• [Aim of the exercise]: Count, please, the lines in the listing below that contain "powered", and reply with the count only.
########################################
-- ==== Sys2Proof/Certificates/Slice0/Obligations.lean ====
section
/-! DEFINITION. The statements for the provers. Each is about every state and every operand that meets its premises. The result
of an instruction is said with bit vectors, from the words of the spec; the rest of the state is said by `Retired`. -/
open Sys2Proof Sys2Proof.Machine

/-! Reset, storage, decoding and the step (spec/00, spec/02, spec/03, spec/24). -/

/-- The module after reset has power, no owner, no context and no resident work, and its journal starts at 0. A launch starts a
fibre at the kernel's entry, with every register full and 0, STATUS and FLAGS at their reset values with STAGE from the launch, and
EREG 127 (spec/02, R46; spec/24, R422, R424). -/
def Obligations.ResetAndLaunchState : Prop :=
  (let s := State.reset
   s.powered = true ∧ s.cur = none ∧ s.owner = none ∧ s.window = none ∧ s.jseq = 0 ∧ s.openCmds = [] ∧ s.groups = [] ∧ s.blocks = [] ∧
   s.held = [] ∧ s.ctxs = [] ∧ s.producers = [] ∧ s.stores = [] ∧ s.copies = [] ∧ s.adds = [] ∧ s.l1 = [] ∧ s.tags = [] ∧ s.poison = [] ∧
   s.errlog = [] ∧ s.inbox = [] ∧ s.replies = [] ∧ Memory.wf s.mem = true ∧
   (∀ core slot leaf, (s.slotOf core slot).leaves.getD leaf 0 = 0)) ∧
  ∀ (lane : Fin 32) (entry : Word) (n : Nat) (stage : Fin 8),
    let f := Fibre.start lane entry n stage.val
    f.lane = lane ∧ f.pc = entry ∧ f.status = BitVec.ofNat 32 stage.val <<< 29 ∧ f.flags = 0 ∧ f.pred = 1 ∧ f.predBusy = 0 ∧
    f.vregs.length = n ∧ (∀ r ∈ f.vregs, r.val = 0 ∧ r.full = true ∧ r.mark = none ∧ r.poison = false) ∧ (∀ t ∈ f.vtags, t = false) ∧
    f.epc = 0 ∧ f.cause = 0 ∧ f.trapval = 0 ∧ f.trapvalh = 0 ∧ f.estatus = 0 ∧ f.ereg = 127 ∧ f.wait = none ∧ f.StatusOk ∧
    f.rnd = .rne ∧ f.rat = false ∧ f.wb = 0 ∧ f.ih = false ∧ f.enables = 0

/-- A step runs the unit at work: the instruction that its bytes, or its dictionary entry, decode to, or ILLEGAL; a unit that cannot
be fetched takes the fault of its translation, also where a replay that it waited on was declined, and waits where a replay or an all-bank
pseudo-channel holds the read. With no unit at work it runs
the first input, records in the order of their masters (that order of records in one inbox is the model's reading of R421:
notes/assumptions/87), else an event, else one part of what goes on without an event (a copy, a load of
a tile, a walk, the passing of a clk), which a free choice picks.
Without power it stops (spec/02, R42, R43, R45; spec/04, R98; spec/21, R379, R380; spec/24, R428). -/
def Obligations.StepRunsTheDecodedInstruction : Prop :=
  ∀ s : State,
    let u := s.tickOn
    (s.powered = false → step s = .fault .poweredDown) ∧
    (s.powered = true → ∀ (c : Cur) (g : Group), s.cur = some c → s.group? c.group = some g →
      let runs := fun (i : Option Instr) (w len : Nat) =>
        step s = exec (i.getD .ill) { u with cur := some { c with len := len, word := w } }
      let code := ((s.ctx? (s.ctxOf g)).map (·.codeBase)).getD 0 + c.addr.toNat
      let at_ := fun (va : Nat) => u.translate g.core (s.ctxOf g) va .ex
      let told := fun (va : Nat) => ∃ f ∈ g.batch c.lanes, f.wait = some (.fetch true) ∧ ∃ r ∈ s.replays, r.declined = true ∧
        r.ctx = s.ctxOf g ∧ r.page = va / 65536 ∧ (g.id, f.lane) ∈ r.fibres
      (∀ e, c.entry = some e → runs (decode32 e) e 2) ∧
      (c.entry = none → told code → step s = .next (u.fetchFail g c .pageFault code)) ∧
      (c.entry = none → ¬told code → told (code + 2) → step s = .next (u.fetchFail g c .pageFault (code + 2))) ∧
      (c.entry = none → ¬told code → ¬told (code + 2) →
        (∀ k, at_ code = .ok k → s.heldByLoft k = false →
          let h := s.numAt k 2
          (h % 2 = 0 → runs (decode16 h) h 2) ∧
          (h % 2 = 1 →
            (∀ k2, at_ (code + 2) = .ok k2 → s.heldByLoft k2 = false →
              runs (decode32 (h + 2 ^ 16 * s.numAt k2 2)) (h + 2 ^ 16 * s.numAt k2 2) 4) ∧
            (at_ (code + 2) = .replay →
              step s = .next ((u.awaitReplay g c.lanes (code + 2)).waitBatch g c.lanes (.fetch true))) ∧
            (at_ (code + 2) = .pageFault → step s = .next (u.fetchFail g c .pageFault (code + 2))) ∧
            (at_ (code + 2) = .xlatePerm → step s = .next (u.fetchFail g c .xlatePerm (code + 2))))) ∧
        ((at_ code = .hold ∨ ∃ k, at_ code = .ok k ∧ s.heldByLoft k = true) → step s = .next (u.waitBatch g c.lanes (.fetch false))) ∧
        (at_ code = .replay → step s = .next ((u.awaitReplay g c.lanes code).waitBatch g c.lanes (.fetch true))) ∧
        (at_ code = .pageFault → step s = .next (u.fetchFail g c .pageFault code)) ∧
        (at_ code = .xlatePerm → step s = .next (u.fetchFail g c .xlatePerm code)))) ∧
    (s.powered = true → s.cur = none →
      let v := u.orderInbox
      (∀ i, v.nextInput = some (some i) → step s = exec i v) ∧
      (v.nextInput = some none → step s = .next v.refuseInput) ∧
      (v.nextInput = none → ∀ i, v.nextEvent = some i → step s = exec i v) ∧
      (v.nextInput = none → v.nextEvent = none →
        ∃ n, (v.drifts n = [] ∧ step s = .next v) ∨ ∃ t ∈ v.drifts n, step s = .next t) ∧
      (v.nextInput = none → v.events = [] → (∀ n, v.drifts n = [v.passClk]) → step s = .next v.passClk))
########################################
• [Written answer]: 4